Moving towards a more theoretical framework, probabilities can also be interpreted formally as mathematical probability. In this case probabilities must follow a certain set of rules. They must be non-negative (what would it mean to have a negative probability?). The probability of all possible outcomes must sum to one (something must happen, including a “nothing happening” result). If outcomes cannot happen at the same time, then the probability of at least one happening is the sum of all of its probabilities. This formalism can help us in the earthquake example, but we still need some additional structure beyond these rules.

Probability models build upon the mathematical probability rules, adding structure and helping us interpret probability as, in the words of Stark and Freedman, “just a property of a mathematical model intended to describe some features of the natural world.” We need to ensure that our model “matches” well with the phenomenon it aims to illustrate. Matching can be defined in terms of the frequentist approach. If we simulated from the proposed probability model many times, does the proportion of the event occurring in the simulation match the “true” probability of the event? For the earthquake example, we could design some model that explains earthquake behavior and use it to determine the probability of an occurrence. However, because earthquakes are few and far between, we do not have much data to build and test the model on to ensure that our predictions of earthquakes match well with what might happen in reality.

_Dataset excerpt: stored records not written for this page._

-- ==== Sys2Proof/Word.lean ====
section
/-! DEFINITION. The widths the spec fixes: bytes of the device's registers, 32-bit words, samples (R8, R9). -/

namespace Sys2Proof

/-- A byte: eight bits, unsigned (R9). One device register, one bus datum, one device address (R40). -/
abbrev Byte := BitVec 8

/-- A 32-bit word: a command word (R65), a response value (R72), a signed register of the block (R8's XLEN),
a reading of NOW (R12). -/
abbrev Word := BitVec 32

/-- A 24-bit raw conversion result (R8's SAMPLE_BITS, R51), and a 24-bit operand (R66, formats D and T). -/
abbrev Raw := BitVec 24

end Sys2Proof
end

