-- ==== Sys2Proof/Decode.lean ====
section
/-! DEFINITION. Decoding, total on every 32-bit word (R69, R70), the encoder, written from the same formats (R66),
and the assembler (R75, R76). -/

namespace Sys2Proof

/-- R66's nine formats. -/
inductive Format where
  | z | r | c | d | b | t | n | f | i
  deriving DecidableEq, Repr

/-- The bits a decoder compares (R66's last column). -/
def Format.mask : Format → Word
  | .z => 0xFFFFFFFF
  | .r => 0xFFFF00F8
  | .c => 0xFFFFFF00
  | .d => 0xFF000000
  | .b => 0xFF000000
  | .t => 0xFF000000
  | .n => 0xFFFF0000
  | .f => 0xFFFFFFFE
  | .i => 0xFFFFFFF8

/-- The reserved bits of a format: the compared bits below the opcode, which must be zero (R66, R69). -/
def Format.reserved (fmt : Format) : Word := fmt.mask &&& 0x00FFFFFF

/-- `cw[31:24]`, the opcode (R65). -/
def opcodeOf (cw : Word) : Byte := cw.extractLsb' 24 8

/-- `cw[23:16]` (format B: `ldo`). -/
def byte2 (cw : Word) : Byte := cw.extractLsb' 16 8

/-- `cw[15:8]` (format R: `reg`; format B: `gain`). -/
def byte1 (cw : Word) : Byte := cw.extractLsb' 8 8

/-- `cw[7:0]` (format C: `code`; format B: `rate`). -/
def byte0 (cw : Word) : Byte := cw.extractLsb' 0 8

/-- `cw[2:0]` (format R: `bit`; format I: `idx`). -/
def low3 (cw : Word) : BitVec 3 := cw.extractLsb' 0 3

/-- `cw[15:0]` (format N: `n`). -/
def low16 (cw : Word) : BitVec 16 := cw.extractLsb' 0 16

/-- `cw[23:0]` (formats D and T: `raw`, `tmo`). -/
def low24 (cw : Word) : Raw := cw.extractLsb' 0 24

/-- `cw[0]` (format F: `cl`). -/
def low1 (cw : Word) : Bool := cw.getLsbD 0

/-- One row of R68: an opcode, its format, and the command its operand fields make (R67). -/
structure Row where
  opc : Byte
  format : Format
  build : Word → Instr

/-- The row's `match` column: the opcode shifted to the top byte (R66, R68). -/
def Row.pattern (r : Row) : Word := r.opc ++ 0#24

/-- R68, in its order. Opcode 0x11 is deliberately absent. -/
def opcodeTable : List Row :=
  [ ⟨0x01, .r, fun cw => .getbit (byte1 cw) (low3 cw)⟩,
    ⟨0x02, .r, fun cw => .setbit (byte1 cw) (low3 cw)⟩,
    ⟨0x03, .r, fun cw => .clrbit (byte1 cw) (low3 cw)⟩,
    ⟨0x04, .d, fun cw => .decode (low24 cw)⟩,
    ⟨0x05, .c, fun cw => .setgain (byte0 cw)⟩,
    ⟨0x06, .c, fun cw => .setrate (byte0 cw)⟩,
    ⟨0x07, .c, fun cw => .setldo (byte0 cw)⟩ ] ++
  [ ⟨0x10, .b, fun cw => .begin (byte2 cw) (byte1 cw) (byte0 cw)⟩,
    ⟨0x12, .t, fun cw => .calafe (low24 cw)⟩,
    ⟨0x13, .t, fun cw => .waitcal (low24 cw)⟩,
    ⟨0x14, .z, fun _ => .calstat⟩,
    ⟨0x15, .n, fun cw => .calzero (low16 cw)⟩ ] ++
  [ ⟨0x20, .z, fun _ => .avail⟩,
    ⟨0x21, .z, fun _ => .getrd⟩,
    ⟨0x22, .n, fun cw => .getavg (low16 cw)⟩,
    ⟨0x23, .f, fun cw => .getled (low1 cw)⟩ ] ++
  [ ⟨0x30, .z, fun _ => .scan⟩,
    ⟨0x31, .i, fun cw => .rdsr (low3 cw)⟩,
    ⟨0x32, .z, fun _ => .rdstate⟩,
    ⟨0x33, .z, fun _ => .rdzoff⟩ ]

/-- R70: look the opcode up; absent, or a reserved bit of its format set: illegal (`none`); otherwise extract the
operand fields. No state takes part. -/
def decode (cw : Word) : Option Instr :=
  match opcodeTable.find? (fun row => row.opc == opcodeOf cw) with
  | none => none
  | some row => if cw &&& row.format.reserved = 0 then some (row.build cw) else none

/-- The word of a command: the opcode of R68 in the top byte, the fields of R66 below it, reserved bits zero. -/
def encode : Instr → Word
  | .getbit reg bit => 0x01#8 ++ 0#8 ++ reg ++ 0#5 ++ bit
  | .setbit reg bit => 0x02#8 ++ 0#8 ++ reg ++ 0#5 ++ bit
  | .clrbit reg bit => 0x03#8 ++ 0#8 ++ reg ++ 0#5 ++ bit
  | .decode raw => 0x04#8 ++ raw
  | .setgain code => 0x05#8 ++ 0#16 ++ code
  | .setrate code => 0x06#8 ++ 0#16 ++ code
  | .setldo code => 0x07#8 ++ 0#16 ++ code
  | .begin ldo gain rate => 0x10#8 ++ ldo ++ gain ++ rate
  | .calafe tmo => 0x12#8 ++ tmo
  | .waitcal tmo => 0x13#8 ++ tmo
  | .calstat => 0x14#8 ++ 0#24
  | .calzero n => 0x15#8 ++ 0#8 ++ n
  | .avail => 0x20#8 ++ 0#24
  | .getrd => 0x21#8 ++ 0#24
  | .getavg n => 0x22#8 ++ 0#8 ++ n
  | .getled cl => 0x23#8 ++ 0#23 ++ BitVec.ofBool cl
  | .scan => 0x30#8 ++ 0#24
  | .rdsr idx => 0x31#8 ++ 0#21 ++ idx
  | .rdstate => 0x32#8 ++ 0#24
  | .rdzoff => 0x33#8 ++ 0#24

/-- The (register, bit) pair of a bit command's operand (R75, R76 a). -/
def BitOperand.field (m : RegMap) : BitOperand → BitField
  | .pair reg bit => ⟨BitVec.ofInt 8 reg, BitVec.ofInt 3 bit⟩
  | .name f => f.field m

/-- The timeout of a command, the default where it is left out (R76 b). -/
def timeoutOperand (cfg : Config) : Option Int → Raw
  | some t => BitVec.ofInt 24 t
  | none => cfg.calTimeoutDefaultMs

/-- The command a source line stands for, its operands taken modulo their fields' sizes. -/
def Asm.command (cfg : Config) : Asm → Instr
  | .getbit o => .getbit (o.field cfg.regMap).reg (o.field cfg.regMap).bit
  | .setbit o => .setbit (o.field cfg.regMap).reg (o.field cfg.regMap).bit
  | .clrbit o => .clrbit (o.field cfg.regMap).reg (o.field cfg.regMap).bit
  | .decode raw => .decode (BitVec.ofInt 24 raw)
  | .setgain code => .setgain (BitVec.ofInt 8 code)
  | .setrate code => .setrate (BitVec.ofInt 8 code)
  | .setldo code => .setldo (BitVec.ofInt 8 code)
  | .begin ldo gain rate => .begin (BitVec.ofInt 8 ldo) (BitVec.ofInt 8 gain) (BitVec.ofInt 8 rate)
  | .calafe tmo => .calafe (timeoutOperand cfg tmo)
  | .waitcal tmo => .waitcal (timeoutOperand cfg tmo)
  | .calstat => .calstat
  | .calzero n => .calzero (BitVec.ofInt 16 n)
  | .avail => .avail
  | .getrd => .getrd
  | .getavg n => .getavg (BitVec.ofInt 16 n)
  | .getled nn => .getled nn
  | .scan => .scan
  | .rdsr idx => .rdsr (BitVec.ofInt 3 idx)
  | .rdstate => .rdstate
  | .rdzoff => .rdzoff

/-- The assembler (R75): a line whose operands do not fit is refused, never clamped. -/
def assemble (cfg : Config) (a : Asm) : Option Instr :=
  if a.wf then some (a.command cfg) else none

/-- The host's question: what the decoder reads from an instruction of `nbits` bits `w`. The command word is one
32-bit value with no byte order (R51, R65), so the table's bit numbers are the word's own. -/
def decodeTableWord (nbits w : Nat) : Option Instr := decode (BitVec.ofNat 32 (w % 2 ^ nbits))

end Sys2Proof
end

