-- ==== Sys2Proof/Machine/Step.lean ====
section
/-! DEFINITION. The step function and the host's way of placing an instruction. -/

namespace Sys2Proof.Machine

/-- One step of the machine (R6). -/
def step (s : State) : Host.Outcome State Fault Refusal := stepOnce s

/-- `s` with the instruction of `nbits` bits `w` where `step` takes its next one: the command port (log 12). -/
def State.withFetchWord (s : State) (nbits w : Nat) : State := s.present (BitVec.ofNat 32 (w % 2 ^ nbits))

end Sys2Proof.Machine
end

Now that we have these probability interpretations in mind, let’s revisit the USGS forecast for an earthquake. It seems like we must fit the USGS estimate into the probability model category; a mathematical model was made and under that model, the probability of an earthquake occurring was predicted as 0.7.

An important feature of the probability model interpretation is that the proposed model must match well with the phenomenon it aims to illustrate in order to be meaningful and useful. If we are unsure about how well our model matches the truth (which is most often the case), we must be sure to communicate this uncertainty.

What does the uncertainty estimate for the earthquake case mean? In this case, the probability model that the USGS created for the earthquake process was simulated from multiple times (like the multiple realities suggested by the Frequentist approach), and the 0.1 represents the variability in the outcomes of the simulations that were used to arrive at the point estimate of 0.7.

However, Freedman and Stark point out that many more sources of uncertainty should be incorporated as well. The model itself is an imperfect representation of the true earthquake generating process. This particular model happens to be made up of smaller models for various geologic features, leaving room for imperfection in these representations as well. Some of these sub-models require input parameters that are also subject to uncertainty. Realistically, the uncertainty estimate given by the USGS is much larger.

The big take-aways from this thought exercise are that some convenient probability interpretations cannot be used to reason about certain complex, chance events, and any probabilities ascertained from the probability model interpretation should include the model building itself as a source of uncertainty.